Talk 1: Unveiling the Power of AI: The Critical Role of Explainability and Frugality in Modern Companies
For years, AI has been at the heart of industrial processes, driving innovation and efficiency. However, the advent of deep learning, and with it foundational models and large language models, have greatly improved the types of applications and their results. On the flip side, these models require significant resources. Moreover, these models are often described as black boxes. Yet, explainability is one of the reasons why a product is used and sold. Knowing why it works, but more importantly, explaining the errors, helps to build trust in a system and often improve it. Frugality, on the other hand, is an ecological need but above all an economic one. Even if results can be optimal, a medium-sized company cannot afford to overuse costly systems (GPUs, data centers, large storage disks...) or compromise on overly long processing times. It is through the lens of these issues, and by using examples related to automatic document processing, that we will frame our discussion. Our goal is to demonstrate that explainable and frugal systems must be at the core of researchers' considerations so that their models are both reliable and usable by everyone.
Speaker's Bio: Aurélie Joseph got her Ph.D. in Linguistics with the support of ITESOFT company and LDI Lab (Paris Sorbonne Cité) in 2013. She has been working as Innovation Lab Manager at Yooz (France) in the large document analysis field (document classification, information extraction, flow structuration mobility, security). Leading a team of 4 engineers, she specifies needs of the company, manages projects but also develops, integrates and tests technologies with the partnership of different labs.
Talk 2: From Research to Production and Back Again
Over three years ago, we introduced TILT, the model that achieved state-of-the-art document VQA performance and won the InfohraphicsVQA ICDAR 2021 competition. It was merely the beginning of the process that led to providing a Document AI solution to thousands of customers and addressing real-world requirements on the way. This will be the story of bringing the document understanding solutions to customers, improving them during the process, and staying competitive in the rapidly evolving environment of multi-modal LLMs over the years.
Speaker's Bio: Machine Learning researcher specializing in Natural Language Processing and Document Understanding. With a strong background in the industry and several international competitions won, he has contributed to the advancement of language modeling, particularly in multi-modal models incorporating visual and layout features alongside textual information. Recently involved in the development of Snowflake Arctic and Arctic-TILT LLMs.
Talk 3: Revolutionizing Identity Verification: Deep Learning-based Facial Recognition for Identity Documents
Facial recognition systems for identity documents using deep learning have revolutionized the way we authenticate and verify personal identities. These systems leverage deep learning algorithms, particularly convolutional neural networks (CNNs), to accurately identify and match facial features from photographs on identity documents, such as passports, driver's licenses, and ID cards, with live or previously stored images. This presentation will explore how these algorithms works and introduce you to a cutting-edge software solution used in production.
Speaker's Bio: Olivier Lessard is the product manager at IMDS Software in Montreal. He completed a Bachelor's degree in Electrical Engineering and a Master's degree in Computer Engineering at Polytechnique Montreal, where he focused on 3D geometric deep learning during his Master's studies. After gaining two years of industry experience, he joined IMDS Software. IMDS Software specializes in innovative solutions for document processing, offering advanced technologies in artificial intelligence, facial recognition, and image processing. Their products include automated document capture, customer communications management and various specialized scanners for books.
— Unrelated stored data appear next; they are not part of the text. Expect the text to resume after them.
/-! ### wr -/

@[simp] theorem wr_pending (s : State) (f : Fld) (v i j : Nat) : (s.wr f v i j).pending = s.pending := rfl
@[simp] theorem wr_ports (s : State) (f : Fld) (v i j : Nat) : (s.wr f v i j).ports = s.ports := rfl
@[simp] theorem wr_agents (s : State) (f : Fld) (v i j : Nat) : (s.wr f v i j).agents = s.agents := rfl
@[simp] theorem wr_sw (s : State) (f : Fld) (v i j : Nat) : (s.wr f v i j).sw = s.sw := rfl
@[simp] theorem wr_home (s : State) (f : Fld) (v i j : Nat) : (s.wr f v i j).home = s.home := rfl
@[simp] theorem wr_pool (s : State) (f : Fld) (v i j : Nat) : (s.wr f v i j).pool = s.pool := rfl
@[simp] theorem wr_tier (s : State) (f : Fld) (v i j : Nat) : (s.wr f v i j).tier = s.tier := rfl
@[simp] theorem wr_coh (s : State) (f : Fld) (v i j : Nat) : (s.wr f v i j).coh = s.coh := rfl
@[simp] theorem wr_rgf (s : State) (f : Fld) (v i j : Nat) : (s.wr f v i j).rgf = s.rgf := rfl
@[simp] theorem wr_chans (s : State) (f : Fld) (v i j : Nat) : (s.wr f v i j).chans = s.chans := rfl
@[simp] theorem wr_scn (s : State) (f : Fld) (v i j : Nat) : (s.wr f v i j).scn = s.scn := rfl
@[simp] theorem wr_rcv (s : State) (f : Fld) (v i j : Nat) : (s.wr f v i j).rcv = s.rcv := rfl
@[simp] theorem wr_boot (s : State) (f : Fld) (v i j : Nat) : (s.wr f v i j).boot = s.boot := rfl
@[simp] theorem wr_power (s : State) (f : Fld) (v i j : Nat) : (s.wr f v i j).power = s.power := rfl
@[simp] theorem wr_clk (s : State) (f : Fld) (v i j : Nat) : (s.wr f v i j).clk = s.clk := rfl
@[simp] theorem wr_busy (s : State) (f : Fld) (v i j : Nat) : (s.wr f v i j).busy = s.busy := rfl
@[simp] theorem wr_host (s : State) (f : Fld) (v i j : Nat) : (s.wr f v i j).host = s.host := rfl
@[simp] theorem wr_tel (s : State) (f : Fld) (v i j : Nat) : (s.wr f v i j).tel = s.tel := rfl
@[simp] theorem wr_tap (s : State) (f : Fld) (v i j : Nat) : (s.wr f v i j).tap = s.tap := rfl
@[simp] theorem wr_out (s : State) (f : Fld) (v i j : Nat) : (s.wr f v i j).out = s.out := rfl
@[simp] theorem wr_nextId (s : State) (f : Fld) (v i j : Nat) : (s.wr f v i j).nextId = s.nextId := rfl
@[simp] theorem wr_freeCtr (s : State) (f : Fld) (v i j : Nat) : (s.wr f v i j).freeCtr = s.freeCtr := rfl

/-! ### bump -/

@[simp] theorem bump_pending (s : State) (f : Fld) (i j n : Nat) : (s.bump f i j n).pending = s.pending := rfl
@[simp] theorem bump_ports (s : State) (f : Fld) (i j n : Nat) : (s.bump f i j n).ports = s.ports := rfl
@[simp] theorem bump_agents (s : State) (f : Fld) (i j n : Nat) : (s.bump f i j n).agents = s.agents := rfl
@[simp] theorem bump_sw (s : State) (f : Fld) (i j n : Nat) : (s.bump f i j n).sw = s.sw := rfl
@[simp] theorem bump_home (s : State) (f : Fld) (i j n : Nat) : (s.bump f i j n).home = s.home := rfl
@[simp] theorem bump_pool (s : State) (f : Fld) (i j n : Nat) : (s.bump f i j n).pool = s.pool := rfl
@[simp] theorem bump_tier (s : State) (f : Fld) (i j n : Nat) : (s.bump f i j n).tier = s.tier := rfl
@[simp] theorem bump_coh (s : State) (f : Fld) (i j n : Nat) : (s.bump f i j n).coh = s.coh := rfl
@[simp] theorem bump_rgf (s : State) (f : Fld) (i j n : Nat) : (s.bump f i j n).rgf = s.rgf := rfl
@[simp] theorem bump_chans (s : State) (f : Fld) (i j n : Nat) : (s.bump f i j n).chans = s.chans := rfl
@[simp] theorem bump_scn (s : State) (f : Fld) (i j n : Nat) : (s.bump f i j n).scn = s.scn := rfl
@[simp] theorem bump_rcv (s : State) (f : Fld) (i j n : Nat) : (s.bump f i j n).rcv = s.rcv := rfl
@[simp] theorem bump_boot (s : State) (f : Fld) (i j n : Nat) : (s.bump f i j n).boot = s.boot := rfl
@[simp] theorem bump_power (s : State) (f : Fld) (i j n : Nat) : (s.bump f i j n).power = s.power := rfl
@[simp] theorem bump_clk (s : State) (f : Fld) (i j n : Nat) : (s.bump f i j n).clk = s.clk := rfl
@[simp] theorem bump_busy (s : State) (f : Fld) (i j n : Nat) : (s.bump f i j n).busy = s.busy := rfl
@[simp] theorem bump_host (s : State) (f : Fld) (i j n : Nat) : (s.bump f i j n).host = s.host := rfl
@[simp] theorem bump_tel (s : State) (f : Fld) (i j n : Nat) : (s.bump f i j n).tel = s.tel := rfl
@[simp] theorem bump_tap (s : State) (f : Fld) (i j n : Nat) : (s.bump f i j n).tap = s.tap := rfl
@[simp] theorem bump_out (s : State) (f : Fld) (i j n : Nat) : (s.bump f i j n).out = s.out := rfl
@[simp] theorem bump_nextId (s : State) (f : Fld) (i j n : Nat) : (s.bump f i j n).nextId = s.nextId := rfl
@[simp] theorem bump_freeCtr (s : State) (f : Fld) (i j n : Nat) : (s.bump f i j n).freeCtr = s.freeCtr := rfl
IMDS serves diverse sectors, including automotive safety, healthcare, administration, and cultural heritage preservation, providing tools for efficient information management, secure archiving, and precise identification.
Talk 4: LLMs, Knowledge, and Document Analysis
Speaker's Bio: Thomas Breuel is a distinguished research scientist at NVIDIA, where he works on petascale deep learning, tools for large scale distributed learning, text recognition with applications to AV and business automation, and fundamental topics at the intersection of deep learning and statistics. He has over 30 years of experience in developing and applying cutting-edge machine learning and computer vision techniques to solve real-world problems and advance scientific knowledge. Before joining NVIDIA, he was a member of the Google Brain team, where he contributed to large scale, distributed machine learning, pattern recognition, neural network, data mining, and computer vision applications. He also served as a full professor of computer science and director of the IUPR Research Lab at the University of Kaiserslautern (Germany), where he led multiple research projects with industrial and public partners, including Google, Microsoft, Smiths Detection, Deutsche Telekom, and the BMBF. He holds a Ph.D. in Computational Neuroscience from MIT and is an alumnus of Harvard University.